# Stair Treads and risers



## banffan (Feb 16, 2012)

My flooring installer's price for the stairs seems ridiculously high to me: he orders in the stair treads from another supplier, I believe.  The product will be better than the DY kits from home depot, but not worth what he's charging (I'll end up with a $5000 staircase if I go with him, however this does include sanding down and staining-to-match the banister and a few other pieces of wood).  My plan is to paint the light oak banister, and build and install the floor treads myself.  The risers will be easy: they will be painted ivory so its just a matter of picking out the wood, cutting, painting, and installing them. 

I need advice on the treads.  My first thought was, using the hardwood flooring strips, build each tread and install it as a unit. However, why wouldn't I just install the individual pieces, fit together tongue in groove, with the last piece bullnosed as it is the front of the tread. This seems too easy, so there must be more too it. Is there? Where might I encounter difficulty?

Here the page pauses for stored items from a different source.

/-- CTL.EXIT and CTL.SLEEP (R219, R299, R305): the active threads exit, and the strand ends with its last thread; the active threads
sleep for the duration, and a duration of 0 has no effect. -/
def Obligations.ExitAndSleep : Prop := ∀ x : F,
  Does (.ctlExit x) x [] []
      (fun c => c.s.heldThreads c.r = 0 ∧ c.b.committing = none ∧ (∀ e ∈ c.s.quorums, e.2.strand = c.r → e.2.store = none)
        ∧ ∀ w, c.k.sigPend = some w → w = foldWord c.k.sig (foldOf (.ctlExit x)))
      (fun c =>
        let folded := { c.k with sig := foldWord c.k.sig (foldOf (.ctlExit x)) }
        if c.act = 0 then c.with { folded with pc := c.k.pc + 8 }.reselect
        else
          let k := ({ folded with sigPend := none } : Strand).exit c.act
          let s := (c.with k).dropLoads c.r k.exited (~~~k.exited = 0)
          if ~~~k.exited = 0 then s.endStrand c.r else s) true true
    ∧ (∀ k m, Apart k → k.mask &&& k.exited = 0 →
        (k.exit m).exited = k.exited ||| m ∧ ∀ t < 32, m &&& ~~~k.mask = 0 → standing (k.exit m) t =
          if m.getLsbD t then none else if k.mask.getLsbD t then some (k.pc + 8) else standing k t)
    ∧ Does (.ctlSleep x) x (argLocs x) [] (fun c => argOk x ∧ c.b.committing = none ∧ c.la.contained = false) fun c =>
        if argOf c x = 0 ∨ c.act = 0 then c.s
        else c.s.modStrand c.r fun k => k.sleep (firstThread c.act) { threads := c.act, till := some (c.now + (argOf c x).toNat), waita := none }

/-! ## Traps, handlers and the SYS words -/

/-- Entry to the privileged handler (R347 to R349): what the entry saves and where the strand goes. Nothing else changes, but that in stop-block mode
every other strand of the block that runs is to stop at its next boundary (R350). -/
def Sys2Proof.Claims.HandlerEntry : Prop := ∀ (s : State) (r : StrandRef) (k : Strand) (b : Block) (p : Report),
  s.strand? r = some k → s.block? r.blk = some b → b.shadow = false → k.ph = false → k.pvec ≠ 0 →
  ∃ k', (s.enterPriv r p).strand? r = some k'
    ∧ k'.pcause.toNat % 256 = p.cause.toNat ∧ k'.pcause.toNat / 256 % 256 = p.detail % 256 ∧ k'.pcause.toNat / 65536 % 256 = p.orig.toNat
    ∧ k'.pcause.getLsbD 24 = p.async ∧ k'.pcause.getLsbD 25 = p.eng
    ∧ k'.pmask = p.mask ∧ k'.pva = p.va ∧ k'.pfpc = p.fpc ∧ k'.pregion = p.region ∧ k'.pepc = p.resume
    ∧ (∀ i < 8, Cells.get k'.psave i = k.sGet (56 + i)) ∧ k'.psigsv = k.sigPend.getD 0 ++ k.sig ∧ k'.psigpv = k.sigPend.isSome
    ∧ k'.sig = 0xFFFFFFFF ∧ k'.sigPend = none ∧ k'.ph = true ∧ k'.pc = k.pvec
    ∧ k'.v = k.v ∧ k'.s = k.s ∧ k'.m = k.m ∧ k'.mpar = k.mpar ∧ k'.h = k.h ∧ k'.mask = k.mask ∧ k'.groups = k.groups ∧ k'.exited = k.exited
    ∧ k'.fpflags = k.fpflags ∧ k'.region = k.region ∧ k'.uepc = k.uepc ∧ k'.ucause = k.ucause ∧ k'.uh = k.uh
    ∧ (b.sb = false → Alone s (s.enterPriv r p) r)
    ∧ ∀ q kq, b.sb = true → q ≠ r → s.strand? q = some kq → ∃ kq', (s.enterPriv r p).strand? q = some kq'
        ∧ kq' = if q.blk = r.blk ∧ kq.ended = false ∧ kq.stopped = false then { kq with stopDue := true } else kq

/-- A second trap, and a trap without a handler (R347): the launch fails with DOUBLE_TRAP, or with the cause. -/
def Sys2Proof.Claims.HandlerRefused : Prop := ∀ (s : State) (r : StrandRef) (k : Strand) (b : Block) (la : Launch) (p : Report),
  s.strand? r = some k → s.block? r.blk = some b → b.shadow = false → s.launch? b.launch = some la → la.failed = none →
  (k.ph = true → ∃ la', (s.enterPriv r p).launch? b.launch = some la' ∧ la'.failed = some Cause.doubleTrap)
    ∧ (k.ph = false → k.pvec = 0 → ∃ la', (s.enterPriv r p).launch? b.launch = some la' ∧ la'.failed = some p.cause)

/-- Entering a privileged handler, and when the launch fails instead (R346 to R349). -/
def Obligations.HandlerEntries : Prop := HandlerEntry ∧ HandlerRefused

/-- Entry to the user handler by TIMER or TRAPU (R300); a strand in one of its handlers, or without a user handler, goes to the privileged
handler with USER_NESTED and the first cause as ORIG (R345, R350). -/
def Obligations.UserHandlerEntry : Prop := ∀ (s : State) (r : StrandRef) (k : Strand) (b : Block) (cause : Cause) (code : Nat) (resume fpc : Dword),
  s.strand? r = some k → s.block? r.blk = some b → b.shadow = false →
  (k.uh = false → k.ph = false → k.uvec ≠ 0 → ∃ k', (s.enterUser r cause code resume fpc).strand? r = some k'
      ∧ k'.uepc = resume ∧ k'.ucause.toNat = cause.toNat + code % 256 * 256 ∧ k'.usigsv = k.sigPend.getD 0 ++ k.sig ∧ k'.usigpv = k.sigPend.isSome
      ∧ k'.sig = 0xFFFFFFFF ∧ k'.sigPend = none ∧ k'.pc = k.uvec ∧ k'.uh = true ∧ k'.ph = k.ph ∧ k'.v = k.v ∧ k'.s = k.s ∧ k'.m = k.m
      ∧ k'.mask = k.mask ∧ k'.groups = k.groups ∧ Alone s (s.enterUser r cause code resume fpc) r)
  ∧ (k.uh = true ∨ k.ph = true ∨ k.uvec = 0 → s.enterUser r cause code resume fpc =
      s.enterPriv r { cause := Cause.userNested, mask := k.mask, resume, fpc, detail := code, orig := cause, region := k.region })

/-- ILL, CTL.BRK, SYS.TRAP and CTL.TRAPU (R57, R300, R302, R362): the traps they take, TRAPU with the user handler's address, which is MISALIGNED
where it is no multiple of 8 (R57); BRK and SYS.TRAP do nothing without an active thread. -/
def Obligations.TrapWords : Prop :=
  (∀ s c, s.ctx? = some c → c.k.mask ≠ 0 → Traps .ill s c Cause.illegalWord c.k.mask)
  ∧ ∀ x : F, (∀ s c, ReadyF x s c [] [] →
      (actF x c ≠ 0 → EffectsThenTraps (.ctlBrk x) s c (actF x c) Ctx.s 0x62 ∧ EffectsThenTraps (.sysTrap x) s c (actF x c) Ctx.s (0x70 + BitVec.ofNat 8 (x.modN 3 0)))
      ∧ (actF x c = 0 → Effects (.ctlBrk x) s c 0 Ctx.s ∧ Effects (.sysTrap x) s c 0 Ctx.s)
      ∧ (c.k.uh = true ∨ c.k.ph = true ∨ c.k.uvec.toNat % 8 = 0 →
        ∃ u, Finishes (.ctlTrapu x) c s u false false ∧ exec (.ctlTrapu x) s = .next (u.enterUser c.r 0x61 (x.modN 7 0) (c.k.pc + 8) c.k.pc))
      ∧ (c.k.uh = false → c.k.ph = false → c.k.uvec.toNat % 8 ≠ 0 → Traps (.ctlTrapu x) s c Cause.misaligned (actF x c) c.k.uvec))

namespace Sys2Proof.Claims

/-- A pending Selvage constant that the word's own fold meets, or none (R52). -/
def sigMeets (i : Instr) (c : Ctx) : Prop := ∀ w, c.k.sigPend = some w → w = foldWord c.k.sig (foldOf i)

/-- The strand's Selvage state restored from a saved pair (R52). -/
def resumed (k : Strand) (sv : Dword) (pv : Bool) : Strand :=
  { k with sig := sv.extractLsb' 0 32, sigPend := if pv then some (sv.extractLsb' 32 32) else none }

/-- The strand as SYS.TRET leaves its handler: S56 to S63 come back, and the held groups' counts were stopped since the trap (R297, R362). -/
def left (c : Ctx) : Strand :=
  { (List.range 8).foldl (fun k i => k.setS (56 + i) (c.k.psave.get i)) c.k with
    ph := false, pc := c.k.pepc, trapAt := 0
    groups := c.k.groups.map fun g => { g with hold := g.hold.map (· + (c.start - c.k.trapAt)) } }

end Sys2Proof.Claims

/-- CTL.URET, SYS.TRET and SYS.TRET.rr (R52, R57, R300, R354, R362), to an aligned address. Under rr every thread that has not exited stands at pepc in one group, the
strand's held requests are dropped, the restarted region's held faults are discarded, and REGION_RESTART is written. -/
def Obligations.Returns : Prop := ∀ x : F,
  Does (.ctlUret x) x [] [] (fun c => c.k.uh = true ∧ c.k.uepc.toNat % 8 = 0 ∧ sigMeets (.ctlUret x) c)
      (fun c => c.with { resumed c.k c.k.usigsv c.k.usigpv with uh := false, pc := c.k.uepc }) true true
    ∧ Does (.sysTret x) x [] [] (fun c => c.k.ph = true ∧ actF x c ≠ 0 ∧ c.k.pepc.toNat % 8 = 0 ∧ sigMeets (.sysTret x) c)
      (fun c => c.with (resumed (left c) c.k.psigsv c.k.psigpv)) true true
    ∧ Does (.sysTretRr x) x [] [] (fun c => c.k.ph = true ∧ actF x c ≠ 0 ∧ c.k.pepc.toNat % 8 = 0 ∧ sigMeets (.sysTretRr x) c)
      (fun c =>
        let keep := fun (r : StrandRef) (h : Hold) => !(r == c.r && h == .held)
        let s := c.with { left c with
          mask := ~~~c.k.exited, m0bad := false, groups := [], sleepers := [], asleep := 0, parked := 0, fetchHeld := .no, sigPend := none
          sig := foldWord c.k.sig (foldOf (.sysTretRr x)), faults := c.k.faults.filter fun f => f.region ≠ c.k.pregion }
        ({ s with
          accs := s.accs.filter fun e => keep e.2.strand e.2.held
          quorums := s.quorums.filter fun e => keep e.2.strand e.2.held
          samples := s.samples.filter fun e => keep e.2.strand e.2.held }).emit c.la.fe c.la.lid Cause.regionRestart .core c.b.core []) true true
    ∧ (∀ s c, ReadyF x s c [] [] → c.k.ph = true → actF x c = 0 →
        Effects (.sysTret x) s c 0 (fun c => c.with { c.k with pc := c.k.pc + 8, sig := foldWord c.k.sig (foldOf (.sysTret x)) }) true true
        ∧ Effects (.sysTretRr x) s c 0 (fun c => c.with { c.k with pc := c.k.pc + 8, sig := foldWord c.k.sig (foldOf (.sysTretRr x)) }) true true)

Any advice would be appreciated.


----------



## nealtw (Feb 16, 2012)

I would shop around for pre-made treads but your idea would or should work fine.


----------



## budspop (Feb 26, 2012)

banffan said:
			
		

> My flooring installer's price for the stairs seems ridiculously high to me: he orders in the stair treads from another supplier, I believe.  The product will be better than the DY kits from home depot, but not worth what he's charging (I'll end up with a $5000 staircase if I go with him, however this does include sanding down and staining-to-match the banister and a few other pieces of wood).  My plan is to paint the light oak banister, and build and install the floor treads myself.  The risers will be easy: they will be painted ivory so its just a matter of picking out the wood, cutting, painting, and installing them.
> 
> I need advice on the treads.  My first thought was, using the hardwood flooring strips, build each tread and install it as a unit. However, why wouldn't I just install the individual pieces, fit together tongue in groove, with the last piece bullnosed as it is the front of the tread. This seems too easy, so there must be more too it. Is there? Where might I encounter difficulty?
> 
> Any advice would be appreciated.



I just finished redoing our stairs. I bought the treads from HD and sawed off bullnose. I then used my router and round over bit to get a nice rounded edge with a slight moulded bottom. Since I just laid cherry wood floors, I took a plank to Sherwin Williams and they matched it with a stain. Stairway came out beautiful. The best part was my total cost was under $200. I'd be happy to email you some pix if you like. Just let me know. Good Luck!


----------



## Rusty (Feb 26, 2012)

banffan said:


> My flooring installer's price for the stairs seems ridiculously high to me: he orders in the stair treads from another supplier, I believe.  The product will be better than the DY kits from home depot, but not worth what he's charging (I'll end up with a $5000 staircase if I go with him, however this does include sanding down and staining-to-match the banister and a few other pieces of wood).  My plan is to paint the light oak banister, and build and install the floor treads myself.  The risers will be easy: they will be painted ivory so its just a matter of picking out the wood, cutting, painting, and installing them.
> 
> I need advice on the treads.  My first thought was, using the hardwood flooring strips, build each tread and install it as a unit. However, why wouldn't I just install the individual pieces, fit together tongue in groove, with the last piece bullnosed as it is the front of the tread. This seems too easy, so there must be more too it. Is there? Where might I encounter difficulty?
> 
> Any advice would be appreciated.



Your idea should be fine.


----------



## Paul52 (Feb 28, 2012)

I would really like to see the pictures of your finished product. Please email me some if you don't mind: [email protected]
Why did y ou saw off the bullnose?




budspop said:


> I just finished redoing our stairs. I bought the treads from HD and sawed off bullnose. I then used my router and round over bit to get a nice rounded edge with a slight moulded bottom. Since I just laid cherry wood floors, I took a plank to Sherwin Williams and they matched it with a stain. Stairway came out beautiful. The best part was my total cost was under $200. I'd be happy to email you some pix if you like. Just let me know. Good Luck!


----------



## H-D (Apr 19, 2012)

Just bought a place at the beach & going to rip up carpet on the stairs. I'd like to see pics as well. [email protected]


----------



## msdb (Apr 23, 2012)

Agree with the others that the option you came up with should work.


----------